— Stored items —
/---

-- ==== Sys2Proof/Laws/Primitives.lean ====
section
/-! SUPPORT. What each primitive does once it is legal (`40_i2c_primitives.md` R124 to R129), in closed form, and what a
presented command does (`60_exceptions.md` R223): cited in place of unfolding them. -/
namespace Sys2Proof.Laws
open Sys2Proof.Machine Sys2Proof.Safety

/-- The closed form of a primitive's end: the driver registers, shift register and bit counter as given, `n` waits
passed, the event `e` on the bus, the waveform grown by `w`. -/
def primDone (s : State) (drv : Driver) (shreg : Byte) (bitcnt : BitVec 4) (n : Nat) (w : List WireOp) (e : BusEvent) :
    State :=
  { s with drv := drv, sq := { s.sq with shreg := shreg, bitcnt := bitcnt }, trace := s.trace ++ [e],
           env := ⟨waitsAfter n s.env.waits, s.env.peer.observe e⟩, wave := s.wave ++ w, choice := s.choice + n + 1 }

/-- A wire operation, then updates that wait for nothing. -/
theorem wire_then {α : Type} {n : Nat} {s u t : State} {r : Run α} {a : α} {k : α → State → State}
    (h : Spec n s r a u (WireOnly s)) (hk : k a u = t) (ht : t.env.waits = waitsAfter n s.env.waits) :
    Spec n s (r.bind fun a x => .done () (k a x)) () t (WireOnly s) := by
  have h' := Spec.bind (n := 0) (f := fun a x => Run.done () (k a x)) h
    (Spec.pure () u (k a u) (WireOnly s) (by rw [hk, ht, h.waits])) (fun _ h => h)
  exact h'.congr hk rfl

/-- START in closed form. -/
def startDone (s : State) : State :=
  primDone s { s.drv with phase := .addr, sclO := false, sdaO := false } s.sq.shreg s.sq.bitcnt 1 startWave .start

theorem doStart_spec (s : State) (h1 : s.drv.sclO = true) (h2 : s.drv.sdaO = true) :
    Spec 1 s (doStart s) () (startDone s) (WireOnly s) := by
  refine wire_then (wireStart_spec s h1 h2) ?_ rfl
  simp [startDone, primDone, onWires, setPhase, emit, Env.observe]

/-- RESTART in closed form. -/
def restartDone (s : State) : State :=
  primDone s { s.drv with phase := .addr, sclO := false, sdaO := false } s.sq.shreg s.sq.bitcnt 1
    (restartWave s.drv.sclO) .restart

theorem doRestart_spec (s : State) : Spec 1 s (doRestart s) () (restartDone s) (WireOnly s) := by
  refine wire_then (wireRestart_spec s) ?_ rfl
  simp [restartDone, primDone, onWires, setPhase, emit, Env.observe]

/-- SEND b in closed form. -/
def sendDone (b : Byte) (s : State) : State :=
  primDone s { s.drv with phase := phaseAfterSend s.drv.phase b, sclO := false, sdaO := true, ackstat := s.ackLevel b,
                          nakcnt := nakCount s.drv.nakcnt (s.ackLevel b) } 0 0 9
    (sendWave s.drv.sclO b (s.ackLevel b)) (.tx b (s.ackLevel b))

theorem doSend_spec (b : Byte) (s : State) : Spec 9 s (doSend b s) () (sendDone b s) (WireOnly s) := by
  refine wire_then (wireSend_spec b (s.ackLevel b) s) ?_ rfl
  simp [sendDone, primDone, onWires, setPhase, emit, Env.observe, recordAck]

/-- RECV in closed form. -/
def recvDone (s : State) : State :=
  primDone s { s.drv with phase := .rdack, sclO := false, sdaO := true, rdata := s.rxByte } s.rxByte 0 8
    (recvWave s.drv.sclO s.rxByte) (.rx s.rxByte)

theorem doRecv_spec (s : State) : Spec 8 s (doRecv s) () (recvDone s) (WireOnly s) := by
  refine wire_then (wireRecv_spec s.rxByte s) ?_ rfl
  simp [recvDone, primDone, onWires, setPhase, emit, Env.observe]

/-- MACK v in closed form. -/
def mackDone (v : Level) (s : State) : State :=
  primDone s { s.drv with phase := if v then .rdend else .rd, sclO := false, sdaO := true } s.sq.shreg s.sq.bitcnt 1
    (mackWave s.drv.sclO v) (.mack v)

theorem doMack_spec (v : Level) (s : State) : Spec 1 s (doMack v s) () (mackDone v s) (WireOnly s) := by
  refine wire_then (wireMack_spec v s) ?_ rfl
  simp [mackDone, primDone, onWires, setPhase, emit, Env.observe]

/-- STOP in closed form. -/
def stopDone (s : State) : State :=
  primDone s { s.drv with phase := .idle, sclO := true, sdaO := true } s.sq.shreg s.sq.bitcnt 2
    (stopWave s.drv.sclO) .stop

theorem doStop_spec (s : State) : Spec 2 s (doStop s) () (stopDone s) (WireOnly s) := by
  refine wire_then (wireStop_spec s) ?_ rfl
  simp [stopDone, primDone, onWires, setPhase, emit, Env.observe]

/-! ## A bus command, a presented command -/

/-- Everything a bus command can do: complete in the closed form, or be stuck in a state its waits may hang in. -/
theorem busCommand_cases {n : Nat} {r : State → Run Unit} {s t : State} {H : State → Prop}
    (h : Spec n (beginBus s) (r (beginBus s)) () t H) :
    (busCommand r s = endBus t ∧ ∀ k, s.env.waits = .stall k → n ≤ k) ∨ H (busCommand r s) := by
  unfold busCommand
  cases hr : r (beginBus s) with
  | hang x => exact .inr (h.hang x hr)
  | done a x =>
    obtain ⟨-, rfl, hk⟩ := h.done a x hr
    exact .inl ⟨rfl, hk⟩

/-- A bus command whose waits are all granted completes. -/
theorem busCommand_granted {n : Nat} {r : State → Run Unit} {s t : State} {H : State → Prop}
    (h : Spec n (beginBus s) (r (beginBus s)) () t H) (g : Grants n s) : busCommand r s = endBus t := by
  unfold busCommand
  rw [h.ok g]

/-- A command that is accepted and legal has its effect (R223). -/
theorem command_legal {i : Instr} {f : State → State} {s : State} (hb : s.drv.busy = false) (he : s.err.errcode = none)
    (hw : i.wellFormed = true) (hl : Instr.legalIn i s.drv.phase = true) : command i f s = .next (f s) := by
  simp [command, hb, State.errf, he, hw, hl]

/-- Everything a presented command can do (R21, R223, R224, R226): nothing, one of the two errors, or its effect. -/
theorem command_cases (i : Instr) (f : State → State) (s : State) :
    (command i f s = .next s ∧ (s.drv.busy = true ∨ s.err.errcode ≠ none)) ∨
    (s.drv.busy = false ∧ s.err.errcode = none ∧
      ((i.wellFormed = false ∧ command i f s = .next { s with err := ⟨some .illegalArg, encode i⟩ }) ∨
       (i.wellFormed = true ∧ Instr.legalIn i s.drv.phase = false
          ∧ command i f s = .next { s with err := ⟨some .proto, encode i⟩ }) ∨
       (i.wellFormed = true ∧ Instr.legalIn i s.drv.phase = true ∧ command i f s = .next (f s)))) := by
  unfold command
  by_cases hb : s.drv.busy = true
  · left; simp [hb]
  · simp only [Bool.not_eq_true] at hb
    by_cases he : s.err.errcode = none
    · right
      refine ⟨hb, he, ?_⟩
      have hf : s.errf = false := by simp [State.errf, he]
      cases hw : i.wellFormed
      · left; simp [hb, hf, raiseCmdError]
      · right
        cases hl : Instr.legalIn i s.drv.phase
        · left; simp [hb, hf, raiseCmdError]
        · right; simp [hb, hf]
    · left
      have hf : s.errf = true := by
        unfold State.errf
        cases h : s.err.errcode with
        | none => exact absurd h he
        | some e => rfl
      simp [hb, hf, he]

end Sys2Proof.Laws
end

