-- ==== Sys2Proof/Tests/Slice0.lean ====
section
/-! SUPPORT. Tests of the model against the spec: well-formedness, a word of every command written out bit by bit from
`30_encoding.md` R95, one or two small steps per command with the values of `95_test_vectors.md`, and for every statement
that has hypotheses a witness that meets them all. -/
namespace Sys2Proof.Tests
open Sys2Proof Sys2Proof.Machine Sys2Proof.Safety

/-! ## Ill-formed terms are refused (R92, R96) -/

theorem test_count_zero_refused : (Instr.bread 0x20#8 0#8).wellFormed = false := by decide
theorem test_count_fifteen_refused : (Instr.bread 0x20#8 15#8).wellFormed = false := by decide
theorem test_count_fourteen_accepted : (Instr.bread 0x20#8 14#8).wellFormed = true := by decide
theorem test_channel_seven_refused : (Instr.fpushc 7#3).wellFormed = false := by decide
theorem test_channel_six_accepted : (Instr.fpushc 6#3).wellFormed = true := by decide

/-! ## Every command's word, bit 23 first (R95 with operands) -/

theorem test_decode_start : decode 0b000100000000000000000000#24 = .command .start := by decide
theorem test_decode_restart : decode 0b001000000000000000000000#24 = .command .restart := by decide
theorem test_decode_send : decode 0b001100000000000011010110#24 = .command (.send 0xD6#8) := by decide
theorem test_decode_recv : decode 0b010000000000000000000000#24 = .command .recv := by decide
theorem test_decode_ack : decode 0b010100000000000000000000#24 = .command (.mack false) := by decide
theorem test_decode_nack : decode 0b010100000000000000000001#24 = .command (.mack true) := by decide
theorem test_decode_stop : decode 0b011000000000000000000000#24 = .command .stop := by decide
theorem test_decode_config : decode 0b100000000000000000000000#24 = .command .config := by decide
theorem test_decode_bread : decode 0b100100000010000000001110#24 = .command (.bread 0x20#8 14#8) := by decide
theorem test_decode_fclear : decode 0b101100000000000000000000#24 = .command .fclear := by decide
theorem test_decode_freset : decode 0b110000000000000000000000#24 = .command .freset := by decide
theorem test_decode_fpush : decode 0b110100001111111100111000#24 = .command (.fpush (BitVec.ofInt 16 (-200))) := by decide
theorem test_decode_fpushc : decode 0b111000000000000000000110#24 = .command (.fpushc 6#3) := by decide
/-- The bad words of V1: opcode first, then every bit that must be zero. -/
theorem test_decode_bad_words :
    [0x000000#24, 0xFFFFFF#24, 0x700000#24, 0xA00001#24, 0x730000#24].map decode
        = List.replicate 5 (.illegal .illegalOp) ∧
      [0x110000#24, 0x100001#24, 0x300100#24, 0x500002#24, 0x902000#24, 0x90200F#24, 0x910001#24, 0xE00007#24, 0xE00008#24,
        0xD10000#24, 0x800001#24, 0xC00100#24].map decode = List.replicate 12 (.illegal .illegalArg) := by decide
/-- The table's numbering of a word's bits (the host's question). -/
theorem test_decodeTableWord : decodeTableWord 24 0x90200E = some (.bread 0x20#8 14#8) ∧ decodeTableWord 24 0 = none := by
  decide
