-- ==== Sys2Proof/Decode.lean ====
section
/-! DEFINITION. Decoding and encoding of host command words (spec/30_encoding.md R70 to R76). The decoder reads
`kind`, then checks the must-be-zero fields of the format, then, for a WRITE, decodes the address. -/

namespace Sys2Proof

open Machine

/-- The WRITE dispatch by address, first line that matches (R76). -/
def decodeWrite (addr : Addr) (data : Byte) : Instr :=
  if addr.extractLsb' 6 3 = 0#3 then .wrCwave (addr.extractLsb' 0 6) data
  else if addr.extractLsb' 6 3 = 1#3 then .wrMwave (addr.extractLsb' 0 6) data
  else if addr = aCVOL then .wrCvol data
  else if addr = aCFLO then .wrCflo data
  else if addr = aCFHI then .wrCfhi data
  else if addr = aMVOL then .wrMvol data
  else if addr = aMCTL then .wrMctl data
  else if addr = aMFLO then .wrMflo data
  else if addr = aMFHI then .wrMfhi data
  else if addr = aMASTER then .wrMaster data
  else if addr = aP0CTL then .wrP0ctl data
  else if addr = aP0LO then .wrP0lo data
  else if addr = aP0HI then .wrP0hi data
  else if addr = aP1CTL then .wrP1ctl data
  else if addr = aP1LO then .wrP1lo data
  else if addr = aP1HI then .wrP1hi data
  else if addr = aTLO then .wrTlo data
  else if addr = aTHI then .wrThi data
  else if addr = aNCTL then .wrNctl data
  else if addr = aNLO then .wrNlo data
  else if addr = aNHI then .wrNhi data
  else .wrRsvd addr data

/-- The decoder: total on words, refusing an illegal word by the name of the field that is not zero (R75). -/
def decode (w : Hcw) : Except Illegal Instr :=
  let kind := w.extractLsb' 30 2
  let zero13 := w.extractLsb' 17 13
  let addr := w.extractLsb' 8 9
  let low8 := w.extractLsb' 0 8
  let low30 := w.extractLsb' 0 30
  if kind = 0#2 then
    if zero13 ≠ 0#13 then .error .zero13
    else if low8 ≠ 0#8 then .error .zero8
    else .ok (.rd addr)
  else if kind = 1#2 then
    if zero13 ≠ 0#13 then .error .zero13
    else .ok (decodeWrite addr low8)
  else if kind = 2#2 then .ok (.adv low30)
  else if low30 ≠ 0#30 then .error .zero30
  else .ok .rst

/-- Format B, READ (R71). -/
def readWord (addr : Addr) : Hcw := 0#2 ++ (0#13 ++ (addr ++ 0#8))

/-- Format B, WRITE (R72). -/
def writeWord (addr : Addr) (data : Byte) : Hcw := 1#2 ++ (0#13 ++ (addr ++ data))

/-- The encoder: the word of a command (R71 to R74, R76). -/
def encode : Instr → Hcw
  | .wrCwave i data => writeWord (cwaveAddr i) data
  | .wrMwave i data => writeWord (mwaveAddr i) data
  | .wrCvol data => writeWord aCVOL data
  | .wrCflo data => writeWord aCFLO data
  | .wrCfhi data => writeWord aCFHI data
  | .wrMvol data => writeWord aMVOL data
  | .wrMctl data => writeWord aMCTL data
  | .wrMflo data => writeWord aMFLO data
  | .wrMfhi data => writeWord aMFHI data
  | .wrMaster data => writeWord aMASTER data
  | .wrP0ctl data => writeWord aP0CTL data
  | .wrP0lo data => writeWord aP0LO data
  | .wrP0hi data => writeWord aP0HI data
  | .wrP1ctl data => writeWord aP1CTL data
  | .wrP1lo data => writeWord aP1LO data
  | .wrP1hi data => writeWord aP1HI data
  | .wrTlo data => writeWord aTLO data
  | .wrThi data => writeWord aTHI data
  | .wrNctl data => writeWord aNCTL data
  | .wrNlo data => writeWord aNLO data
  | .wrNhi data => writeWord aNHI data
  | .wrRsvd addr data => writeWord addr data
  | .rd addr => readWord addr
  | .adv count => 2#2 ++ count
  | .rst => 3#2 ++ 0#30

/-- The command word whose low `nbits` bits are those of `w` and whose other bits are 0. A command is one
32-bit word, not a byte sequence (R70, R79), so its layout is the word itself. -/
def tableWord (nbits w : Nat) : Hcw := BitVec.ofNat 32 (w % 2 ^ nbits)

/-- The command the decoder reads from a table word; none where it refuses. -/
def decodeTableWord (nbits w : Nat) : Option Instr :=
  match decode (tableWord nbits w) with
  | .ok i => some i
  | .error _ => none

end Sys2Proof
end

\---

Restate word for word the entries above, starting at the line with "closed form of" and ending at the line with "def startDone (s", inclusive, and no others.

/-- The closed form of a primitive's end: the driver registers, shift register and bit counter as given, `n` waits
passed, the event `e` on the bus, the waveform grown by `w`. -/
def primDone (s : State) (drv : Driver) (shreg : Byte) (bitcnt : BitVec 4) (n : Nat) (w : List WireOp) (e : BusEvent) :
    State :=
  { s with drv := drv, sq := { s.sq with shreg := shreg, bitcnt := bitcnt }, trace := s.trace ++ [e],
           env := ⟨waitsAfter n s.env.waits, s.env.peer.observe e⟩, wave := s.wave ++ w, choice := s.choice + n + 1 }

/-- A wire operation, then updates that wait for nothing. -/
theorem wire_then {α : Type} {n : Nat} {s u t : State} {r : Run α} {a : α} {k : α → State → State}
    (h : Spec n s r a u (WireOnly s)) (hk : k a u = t) (ht : t.env.waits = waitsAfter n s.env.waits) :
    Spec n s (r.bind fun a x => .done () (k a x)) () t (WireOnly s) := by
  have h' := Spec.bind (n := 0) (f := fun a x => Run.done () (k a x)) h
    (Spec.pure () u (k a u) (WireOnly s) (by rw [hk, ht, h.waits])) (fun _ h => h)
  exact h'.congr hk rfl

/-- START in closed form. -/
def startDone (s : State) : State :=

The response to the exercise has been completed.